JAKARTA, LENSABANTEN.CO.ID – Menteri Agama, Yaqut Cholil Qoumas, meluncurkan logo dan tema untuk peringatan Hari Santri 2023 di Auditorium HM Rasjidi, Gedung Kementerian Agama, Jakarta. Tema tersebut adalah “Jihad Santri Jayakan Negeri,” yang bertujuan mengajak santri untuk berperan aktif dalam membangun kejayaan negeri dengan semangat jihad intelektual di era transformasi digital.
Peringatan Hari Santri telah ditetapkan pada setiap 22 Oktober oleh Presiden Joko Widodo sejak tahun 2015, merujuk pada peristiwa Resolusi Jihad oleh KH Hasyim Asy’ari pada 22 Oktober 1945. Resolusi ini mengajak semua masyarakat untuk berjuang dalam mempertahankan kemerdekaan Indonesia dari penjajah.
“Hari Santri yang diperingati setiap 22 Oktober itu mengacu pada Resolusi Jihad yang dimaklumatkan oleh Kiai Hasyim Asyari. Resolusi Jihad itu berisi seruan kepada seluruh masyarakat agar berjuang menolak dan melawan penjajah,” tegas Yaqut, Senin 9 Oktober 2023.

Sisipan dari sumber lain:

/-- R141: SETADDR stores `{A[31:16], 0x8E00, cs_in, A[15:0]}` and sets HV, for every address; or aborts by its
checks in order. -/
def Obligations.SetAddrInstallsGate : Prop :=
  ∀ (p : Path) (v : Vec) (a : Word) (s : State), s.aborted = false → s.tableCanonical →
    (checkPath p v = none → s.ifIn = false →
      ∃ t, exec (.setAddr p v a) s = .next t ∧
        t.ent v = a.extractLsb' 16 16 ++ 0x8E00#16 ++ s.csIn ++ a.extractLsb' 0 16 ∧ t.hvBit v = true ∧
        t.aborted = false) ∧
    (∀ c, checkPath p v = some c → exec (.setAddr p v a) s = .next (s.abort c)) ∧
    (checkPath p v = none → s.ifIn = true → exec (.setAddr p v a) s = .next (s.abort .liveMutation))

/-- R142: SETFN performs SETADDR's writes when the declared kind is the vector's; else it aborts with 6 after the
path check and before the interrupt check. -/
def Obligations.SetFnInstallsMatchingKind : Prop :=
  ∀ (p : Path) (k : HandlerKind) (v : Vec) (a : Word) (s : State), s.aborted = false → s.tableCanonical →
    (checkPath p v = none → kindOf v = some k → s.ifIn = false →
      ∃ t, exec (.setFn p k v a) s = .next t ∧
        t.ent v = a.extractLsb' 16 16 ++ 0x8E00#16 ++ s.csIn ++ a.extractLsb' 0 16 ∧ t.hvBit v = true ∧
        t.aborted = false) ∧
    (∀ c, checkPath p v = some c → exec (.setFn p k v a) s = .next (s.abort c)) ∧
    (checkPath p v = none → kindOf v ≠ some k → exec (.setFn p k v a) s = .next (s.abort .kindMismatch)) ∧
    (checkPath p v = none → kindOf v = some k → s.ifIn = true →
      exec (.setFn p k v a) s = .next (s.abort .liveMutation))

/-- R143, the store: a word that keeps bits 11:9 at 1 and bits 12 and 7:0 at 0 is stored verbatim, LOW, SEL, MID and HV
kept, if it is absent or the slot has a handler. -/
def Obligations.SetOptStoresLegalWord : Prop :=
  ∀ (p : Path) (v : Vec) (w : Half) (s : State), s.aborted = false → s.tableCanonical → checkPath p v = none →
    s.ifIn = false → w.extractLsb' 9 3 = 7#3 → w.getLsbD 12 = false → w.extractLsb' 0 8 = 0#8 →
    (w.getLsbD 15 = true → s.hvBit v = true) →
    ∃ t, exec (.setOpt p v w) s = .next t ∧ t.opt v = w ∧ entLow (t.ent v) = entLow (s.ent v) ∧
      entSel (t.ent v) = entSel (s.ent v) ∧ entMid (t.ent v) = entMid (s.ent v) ∧ t.hvBit v = s.hvBit v ∧
      t.aborted = false

/-- R143, the refusals: codes 7, 8 and 9 in that order, after the path check and the interrupt check. -/
def Obligations.SetOptRefusesInOrder : Prop :=
  ∀ (p : Path) (v : Vec) (w : Half) (s : State), s.aborted = false →
    (∀ c, checkPath p v = some c → exec (.setOpt p v w) s = .next (s.abort c)) ∧
    (checkPath p v = none → s.ifIn = true → exec (.setOpt p v w) s = .next { s with aborted := true, err := 10 }) ∧
    (checkPath p v = none → s.ifIn = false →
      (w.extractLsb' 9 3 ≠ 7#3 → exec (.setOpt p v w) s = .next { s with aborted := true, err := 7 }) ∧
      (w.extractLsb' 9 3 = 7#3 → (w.getLsbD 12 = true ∨ w.extractLsb' 0 8 ≠ 0#8) →
        exec (.setOpt p v w) s = .next { s with aborted := true, err := 8 }) ∧
      (w.extractLsb' 9 3 = 7#3 → w.getLsbD 12 = false → w.extractLsb' 0 8 = 0#8 → w.getLsbD 15 = true →
        s.hvBit v = false → exec (.setOpt p v w) s = .next { s with aborted := true, err := 9 }))

/-! ### Option accessors (spec/42_option_accessors.md) -/

/-- R150: SETTRAP writes bit 8 of the option word, bit 40 of the entry, and no other bit; or aborts by its checks in
order. -/
def Obligations.SetTrapWritesT : Prop :=
  ∀ (p : Path) (v : Vec) (aux : Half) (s : State), s.aborted = false → s.tableCanonical →
    (aux.toNat < 2 → checkPath p v = none → s.ifIn = false →
      ∃ t, exec (.setTrap p v aux) s = .next t ∧ t.aborted = false ∧ t.hvBit v = s.hvBit v ∧
        ∀ i, (t.ent v).getLsbD i = if i = 40 then aux.getLsbD 0 else (s.ent v).getLsbD i) ∧
    (2 ≤ aux.toNat → exec (.setTrap p v aux) s = .next (s.abort .illegalCommand)) ∧
    (∀ c, aux.toNat < 2 → checkPath p v = some c → exec (.setTrap p v aux) s = .next (s.abort c)) ∧
    (aux.toNat < 2 → checkPath p v = none → s.ifIn = true →
      exec (.setTrap p v aux) s = .next (s.abort .liveMutation))

/-- R151: SETDPL writes bits 14:13 of the option word, bits 46:45 of the entry, and no other bit; or aborts by its
checks in order, with code 1 for a DPL above 3. -/
def Obligations.SetDplWritesDpl : Prop :=
  ∀ (p : Path) (v : Vec) (aux : Half) (s : State), s.aborted = false → s.tableCanonical →
    (aux.toNat < 4 → checkPath p v = none → s.ifIn = false →
      ∃ t, exec (.setDpl p v aux) s = .next t ∧ t.aborted = false ∧ t.hvBit v = s.hvBit v ∧
        ∀ i, (t.ent v).getLsbD i =
          if i = 45 then aux.getLsbD 0 else if i = 46 then aux.getLsbD 1 else (s.ent v).getLsbD i) ∧
    (4 ≤ aux.toNat → exec (.setDpl p v aux) s = .next (s.abort .illegalCommand)) ∧
    (∀ c, aux.toNat < 4 → checkPath p v = some c → exec (.setDpl p v aux) s = .next (s.abort c)) ∧
    (aux.toNat < 4 → checkPath p v = none → s.ifIn = true →
      exec (.setDpl p v aux) s = .next (s.abort .liveMutation))

/-- R152: SETPRES writes bit 15 of the option word, bit 47 of the entry, and no other bit, HV kept; setting it needs
HV; or it aborts by its checks in order. -/
def Obligations.SetPresWritesP : Prop :=
  ∀ (p : Path) (v : Vec) (aux : Half) (s : State), s.aborted = false → s.tableCanonical →
    (aux.toNat < 2 → checkPath p v = none → s.ifIn = false → (aux.toNat = 1 → s.hvBit v = true) →
      ∃ t, exec (.setPres p v aux) s = .next t ∧ t.aborted = false ∧ t.hvBit v = s.hvBit v ∧
        ∀ i, (t.ent v).getLsbD i = if i = 47 then aux.getLsbD 0 else (s.ent v).getLsbD i) ∧
    (2 ≤ aux.toNat → exec (.setPres p v aux) s = .next (s.abort .illegalCommand)) ∧
    (∀ c, aux.toNat < 2 → checkPath p v = some c → exec (.setPres p v aux) s = .next (s.abort c)) ∧
    (aux.toNat < 2 → checkPath p v = none → s.ifIn = true →
      exec (.setPres p v aux) s = .next (s.abort .liveMutation)) ∧
    (aux.toNat = 1 → checkPath p v = none → s.ifIn = false → s.hvBit v = false →
      exec (.setPres p v aux) s = .next (s.abort .presentWithoutHandler))

/-- R153 to R156, R160, R161: each GET writes RDATA with its field of the entry, zero-extended, whatever `if_in` is, or
aborts by its path check. -/
def Obligations.GetCommandsReadFields : Prop :=
  ∀ (p : Path) (v : Vec) (s : State), s.aborted = false →
    (checkPath p v = none →
      exec (.getEnt p v) s = .next { s with rdata := s.ent v } ∧
      exec (.getAddr p v) s =
        .next { s with rdata := 0#32 ++ (s.ent v).extractLsb' 48 16 ++ (s.ent v).extractLsb' 0 16 } ∧
      exec (.getOpt p v) s = .next { s with rdata := 0#48 ++ (s.ent v).extractLsb' 32 16 } ∧
      exec (.getTrap p v) s = .next { s with rdata := if (s.ent v).getLsbD 40 then 1 else 0 } ∧
      exec (.getDpl p v) s = .next { s with rdata := 0#62 ++ (s.ent v).extractLsb' 45 2 } ∧
      exec (.getPres p v) s = .next { s with rdata := if (s.ent v).getLsbD 47 then 1 else 0 }) ∧
    (∀ c, checkPath p v = some c →
      exec (.getEnt p v) s = .next (s.abort c) ∧ exec (.getAddr p v) s = .next (s.abort c) ∧
      exec (.getOpt p v) s = .next (s.abort c) ∧ exec (.getTrap p v) s = .next (s.abort c) ∧
      exec (.getDpl p v) s = .next (s.abort c) ∧ exec (.getPres p v) s = .next (s.abort c))

/-- The trap flag, DPL and present bit after a list of field setters, from the values before it. -/
def settingsAfter : List Instr → Bool × BitVec 2 × Bool → Bool × BitVec 2 × Bool
  | [], x => x
  | .setTrap _ _ aux :: is, (_, d, b) => settingsAfter is (aux.getLsbD 0, d, b)
  | .setDpl _ _ aux :: is, (t, _, b) => settingsAfter is (t, aux.extractLsb' 0 2, b)
  | .setPres _ _ aux :: is, (t, d, _) => settingsAfter is (t, d, aux.getLsbD 0)
  | _ :: is, x => settingsAfter is x

/-- Any sequence of SETTRAP, SETDPL and SETPRES on one slot that does not abort leaves the last value of each, the
getters read them back, and bits 11:9 stay at 1 (42_option_accessors.md, round-trip law). -/
def Obligations.OptionSettingsRoundTrip : Prop :=
  ∀ (is : List Instr) (p : Path) (v : Vec) (s t : State), s.tableCanonical → optLegal (s.opt v) = true →
    (∀ i ∈ is, i.op ∈ [Op.setTrap, Op.setDpl, Op.setPres] ∧ ∃ q, i.slot? = some (q, v)) →
    execAll is s = .next t → t.aborted = false → checkPath p v = none →
    (∃ u, exec (.getTrap p v) t = .next u ∧
      u.rdata = if (settingsAfter is (optTrap (s.opt v), optDpl (s.opt v), optPresent (s.opt v))).1 then 1 else 0) ∧
    (∃ u, exec (.getDpl p v) t = .next u ∧
      u.rdata =
        (settingsAfter is (optTrap (s.opt v), optDpl (s.opt v), optPresent (s.opt v))).2.1.setWidth 64) ∧
    (∃ u, exec (.getPres p v) t = .next u ∧
      u.rdata =
        if (settingsAfter is (optTrap (s.opt v), optDpl (s.opt v), optPresent (s.opt v))).2.2 then 1 else 0) ∧
    (t.opt v).extractLsb' 9 3 = 7#3

/-- After SETADDR or SETFN of A, commands that do not mutate the slot, and GETADDR, RDATA is A (43_table_access.md,
GETADDR). -/
def Obligations.InstalledAddressReadsBack : Prop :=
  ∀ (i : Instr) (p q : Path) (v : Vec) (a : Word) (is : List Instr) (s s' t u : State), s.tableCanonical →
    (i = .setAddr p v a ∨ ∃ k, i = .setFn p k v a) → exec i s = .next s' → execAll is s' = .next t →
    (∀ i ∈ is, i.op.commandClass = .mutating → ∀ r, i.slot? ≠ some (r, v)) →
    exec (.getAddr q v) t = .next u → u.aborted = false → u.rdata = a.setWidth 64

Menurut Menag, tema “Jihad Santri Jayakan Negeri” memiliki makna historis yang mengingatkan peran besar para santri dalam perjuangan kemerdekaan. Namun, secara kontekstual, jihad yang dimaksud di sini adalah jihad intelektual dalam melawan kebodohan, ketertinggalan, serta berkontribusi di era transformasi digital. Jihad ini melibatkan upaya meningkatkan literasi keagamaan yang moderat dan berpartisipasi dalam berbagai sektor, termasuk ekonomi dan politik.
Gus Men, panggilan akrab Menteri Agama, juga menekankan pentingnya santri menjadi teladan dalam menjalani jihad ini, menggunakan pengetahuan sebagai senjata, dan memperdalam ilmu pengetahuan serta memerangi ketertinggalan. Gus Men juga menekankan pentingnya peran santri dalam memilih pemimpin secara rasional dan menghindari politik identitas dalam proses demokrasi.
“Santri adalah teladan dalam menjalani jihad ini. Dengan buku sebagai senjata dan pena sebagai tongkat kebijaksanaan, mereka memperdalam ilmu dan menyebarkan cahaya. Mereka juga ikut mengisi ruang-ruang digital untuk penguatan literasi keagamaan yang moderat berdasarkan prinsip Islam rahmatan lil alamin,” tandasnya.
Dalam menyongsong momentum politik di tahun depan, santri diminta untuk bersatu, menjaga kerukunan, dan menghindari penyalahgunaan agama untuk kepentingan praktis. Semua upaya ini bertujuan untuk menciptakan kontribusi positif santri dalam memajukan negara.